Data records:
--*--

/-! ### The stop (15 R411 steps 1 to 3) -/

/-- A newer census: what an older one gathered, its plan and its actions are abandoned. -/
def State.openCensus (s : State) (t : Nat) (c : BitVec 16) : State :=
  if (s.ten t).recov.census < c then
    s.modRecov t (fun r => { r with census := c, chips := 0, repOpt := false, reported := false, plan := none, doneChips := 0,
                                    selfDone := false, doneSent := false, resumeAt := none })
  else s

/-- A path on this chip: a redo it may not make is a rollback (15 Table 15.6). -/
def localPath (s : State) (t : Nat) (p : BitVec 3) : BitVec 3 :=
  if p = 1 && (!(bitB (BitVec.ofNat 8 (hdr s t 47 1)) 0) || (s.ten t).recov.optPhase) then 3 else p

/-- Two errors handled as one: the higher class and path, the lower taint step, the code of the first. -/
def JobError.join (a b : JobError) : JobError := ⟨bvMax a.cls b.cls, bvMax a.path b.path, bvMin a.taint b.taint, a.code⟩

/-- Entries of a store without those that read as unlisted ones do. -/
def tidy {α : Type} [DecidableEq α] (d : α) (m : Sparse α) : Sparse α := m.filter (fun (e : Nat × α) => decide (e.2 ≠ d))

/-- Operations in flight on a tenancy's cores abandoned: HBM reads, page refills, open merges and halves of paired products on their way,
and the units, ports, links and slots they hold; the cores' clocks rest. A page whose refill is whole keeps its tag. -/
def State.dropFlight (s0 : State) (t : Nat) : State :=
  let s := s0.restClocks t
  let own (k : Nat) : Bool := decide (tenOf s (Fin.ofNat 64 (k / 4)) = some t)
  let free (m : Sparse Nat) : Sparse Nat := m.filter (fun (e : Nat × Nat) => !own (4 * e.1))
  let reqs := (s.hbm.reqs.map (fun (g : Nat × List HbmReq) => (g.1, g.2.filter (fun r => !own (4 * r.core.val))))).filter
    (fun (g : Nat × List HbmReq) => g.2 ≠ [])
  { s with
    hbm := { s.hbm with
      reqs, later := s.hbm.later.filter (fun r => !own (4 * r.core.val))
      merges := s.hbm.merges.filter (fun (e : Nat × MergeEntry) => !own (4 * e.2.core.val)) }
    cores := { s.cores with
      merges := s.cores.merges.filter (fun (e : Nat × MergeEntry) => !own (4 * e.2.core.val))
      links := (s.cores.links.map (fun (l : Nat × List MeshUse) => (l.1, l.2.filter (fun m => !own (4 * m.core.val))))).filter (fun l => l.2 ≠ [])
      engines := tidy {} (s.cores.engines.map (fun (e : Nat × Engine) => (e.1, if own e.1 then { buf0 := e.2.buf0, buf1 := e.2.buf1 } else e.2)))
      bcast := free s.cores.bcast, vxBusy := free s.cores.vxBusy, rwBusy := free s.cores.rwBusy
      chBusy := s.cores.chBusy.filter (fun (e : Nat × Nat) => !own e.1)
      quants := s.cores.quants.filter (fun (e : Nat × QuantOp) => !own (4 * e.1))
      reads := s.cores.reads.filter (fun (e : Nat × List ReadInFlight) => !own e.1)
      tags := (s.cores.fills.filter (fun (e : Nat × PageFill) => own (e.1 / 2))).foldl (fun (m : Sparse (BitVec 8)) e => put 0 m e.1 e.2.tag) s.cores.tags
      fills := s.cores.fills.filter (fun (e : Nat × PageFill) => !own (e.1 / 2))
      descWas := s.cores.descWas.filter (fun (e : Nat × DescWas) => !own (e.1 / 256))
      pairs := s.cores.pairs.filter (fun (e : Nat × PairWait) => !own (4 * e.1))
      ports := s.cores.ports.filter (fun (e : Nat × List PortRun) => !own (4 * e.1)) } }

/-- The chip stops for a recovery of error `e`. -/
def State.stopChip (s : State) (t : Nat) (e : JobError) : State :=
  let first := (s.ten t).recov.st = 0
  ((s.dropFlight t).modTen t (fun n => { n with
    vote := none
    course := { n.course with inCourse := false, blank := none, stalls := [], hold := true }
    recov := { n.recov with
      st := 1, cls := bvMax n.recov.cls e.cls, repCls := bvMax n.recov.repCls e.cls, repPath := bvMax n.recov.repPath e.path,
      repTaint := bvMin n.recov.repTaint e.taint, stopGot := none, preempt := none,
      stopTally := if first then s.now else n.recov.stopTally } })).dayTen t 0x62 e.cls
        (e.path.toNat * 8 + e.cls.toNat) e.taint.toNat 0

/-- A STOP sent to every chip of the job. -/
def State.sendStop (s : State) (t : Nat) (e : JobError) : State :=
  s.broadcast t 9 [MemWord.clean (recWord 0 e.cls.toNat e.path.toNat e.taint.toNat 0 0 false 0 e.code.toNat 0 (s.ten t).recov.census.toNat)]

/-! ### Census and plan (15 R411 steps 4 and 5) -/

/-- Whether this chip is in or past the optimizer phase of step `k` (15 R408). -/
def optOf (s : State) (t : Nat) (k : BitVec 32) : Bool :=
  decide (k < (s.ten t).steps.step) || (decide (k = (s.ten t).steps.step) && (s.ten t).recov.optPhase)

/-- A plan received, or fixed here. -/
def State.takePlan (s : State) (t : Nat) (cls path : BitVec 3) (taint epoch : BitVec 32) : State :=
  s.modRecov t (fun r => { r with cls := cls, path := path, taint := taint, plan := some (path, taint, epoch) })

/-- The root's plan. -/
def State.fixPlan (s : State) (t : Nat) (cls path : BitVec 3) (taint : BitVec 32) (opt : Bool) : State :=
  let p : BitVec 3 := if path = 1 && opt then 3 else path
  let r := (s.ten t).recov
  if r.epoch = 0xFFFF_FFFF then s.jobFatal t 13
  else
    (s.broadcast t 9 [MemWord.clean (recWord 2 cls.toNat p.toNat taint.toNat (r.epoch.toNat + 1) 0 false 0 0 0 r.census.toNat)]).takePlan
      t cls p taint (r.epoch + 1)

/-- This chip's REPORT, once it has stopped and every chip it reports for has reported; the root plans. -/
def State.tryReport (s : State) (t : Nat) : State :=
  let r := (s.ten t).recov
  if r.st = 1 && !r.reported && r.chips + 1 = rootSub s t then
    let opt := r.repOpt || optOf s t r.repTaint
    let s1 := s.modRecov t (fun r => { r with reported := true, st := 2 })
    if isRoot s t then s1.fixPlan t r.repCls r.repPath r.repTaint opt
    else s1.sendRootward t 9 (recWord 1 r.repCls.toNat r.repPath.toNat r.repTaint.toNat 0 0 opt (r.chips + 1) 0 0 r.census.toNat)
  else s

/-! ### The epoch (15 R414) -/

/-- Every purse entry of a tenancy's cores invalid (06 R157). -/
def State.clearPurse (s : State) (t : Nat) : State :=
  let own (k : Nat) : Bool := decide (tenOf s (Fin.ofNat 64 (k / 4096)) = some t)
  { s with cores := { s.cores with purse := tidy {} (s.cores.purse.map (fun (e : Nat × PurseEntry) =>
      (e.1, if own e.1 then { e.2 with valid := false } else e.2))) } }

/-- A tenancy's flows, channels and collectives at their start (13 R353, 14 R381). -/
def State.clearFlows (s : State) (t : Nat) : State :=
  { s with fabric := { s.fabric with
      sends := s.fabric.sends.filter (fun (e : Nat × SendFlow) => e.1 / 268435456 ≠ t)
      recvs := s.fabric.recvs.filter (fun (e : Nat × RecvFlow) => e.1 / 268435456 ≠ t)
      chans := s.fabric.chans.filter (fun (e : Nat × ChanSt) => e.1 / 4096 ≠ t)
      colls := s.fabric.colls.filter (fun (e : Nat × Coll) => e.1 / 4096 ≠ t)
      collNo := s.fabric.collNo.filter (fun (e : Nat × BitVec 32) => e.1 / 4096 ≠ t) } }

/-- What the start of an epoch clears. -/
def State.startEpoch (s : State) (t : Nat) (epoch : BitVec 32) : State :=
  ((s.clearPurse t).clearFlows t).modTen t (fun n => { n with
    close := {}
    vote := none
    votes := []
    course := { n.course with lag := 0, pending := [], consumed := [], swap := none, force := none, lean := none }
    steps := { n.steps with twins := clearFolds n.steps.twins, sealRecs := clearFolds n.steps.sealRecs,
                            twinSelf := none, sealSelf := none, twinGot := [], sealGot := [] }
    recov := { n.recov with epoch := epoch, census := 0, optPhase := false, plan := none, doneChips := 0, selfDone := false,
                            doneSent := false, resumeAt := none } })

/-! ### Actions (15 R412, Table 15.7; 16 R441, R442) -/

/-- The generation a rollback to taint step `k` restores: the newest kept one not after it. -/
def soundGen (s : State) (t : Nat) (k : BitVec 32) : Option Generation :=
  ((s.ten t).escrow.gens.filter (fun g => decide (g.step ≤ k))).getLast?

/-- The newest checkpoint step at or before `k`, which every chip of the job restores once it has sealed it. -/
def checkpointAt (s : State) (t : Nat) (k : BitVec 32) : Nat := k.toNat - k.toNat % max 1 (escInterval s t)

/-- The RECOVERY message of a plan and its interrupt (15 R416): path, taint step and resume step. -/
def State.tellRecovery (s : State) (t : Nat) (path : BitVec 3) (taint resume : BitVec 32) : State :=
  (s.notice (fnOf t) noteRecovery (path.toNat + taint.toNat * 2 ^ 32 + resume.toNat * 2 ^ 64)).raiseTen t 4

/-- The epoch of a plan begun on this chip, and its actions with it: they complete by `RECOVERY_ACTIONS_COMPLETE`. -/
def State.beginPlan (s : State) (t : Nat) (path : BitVec 3) (taint epoch : BitVec 32) : State :=
  let s1 := (s.startEpoch t epoch).modRecov t (fun r => { r with st := 3 })
  let g := soundGen s1 t taint
  let k := checkpointAt s1 t taint
  let own := (s1.ten t).steps.step
  if path = 3 && escInterval s1 t ≠ 0 && own.toNat < k then
    s1.modRecov t (fun r => { r with preempt := some ⟨clsA, 3, BitVec.ofNat 32 (k - 1), 0⟩ })
  else match path, g with
    | 3, none => s1.jobFatal t 10
    | _, _ =>
      let resume := if path = 3 then (g.map (·.step)).getD own else own
      let s2 := s1.tellRecovery t path taint resume
      if path ≠ 2 && hdr s2 t 48 1 ≤ look (s2.ten t).recov.resumes 0 resume.toNat then s2.jobFatal t 11 else s2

--*--

**What is required**
Given the records above, return exactly the lines starting at the line containing "let s1 := s.modRecov" and ending at the line containing "recvs := s.fabric.recvs.filter", including both.

**Expected answer**
    let s1 := s.modRecov t (fun r => { r with reported := true, st := 2 })
    if isRoot s t then s1.fixPlan t r.repCls r.repPath r.repTaint opt
    else s1.sendRootward t 9 (recWord 1 r.repCls.toNat r.repPath.toNat r.repTaint.toNat 0 0 opt (r.chips + 1) 0 0 r.census.toNat)
  else s

/-! ### The epoch (15 R414) -/

/-- Every purse entry of a tenancy's cores invalid (06 R157). -/
def State.clearPurse (s : State) (t : Nat) : State :=
  let own (k : Nat) : Bool := decide (tenOf s (Fin.ofNat 64 (k / 4096)) = some t)
  { s with cores := { s.cores with purse := tidy {} (s.cores.purse.map (fun (e : Nat × PurseEntry) =>
      (e.1, if own e.1 then { e.2 with valid := false } else e.2))) } }

/-- A tenancy's flows, channels and collectives at their start (13 R353, 14 R381). -/
def State.clearFlows (s : State) (t : Nat) : State :=
  { s with fabric := { s.fabric with
      sends := s.fabric.sends.filter (fun (e : Nat × SendFlow) => e.1 / 268435456 ≠ t)
      recvs := s.fabric.recvs.filter (fun (e : Nat × RecvFlow) => e.1 / 268435456 ≠ t)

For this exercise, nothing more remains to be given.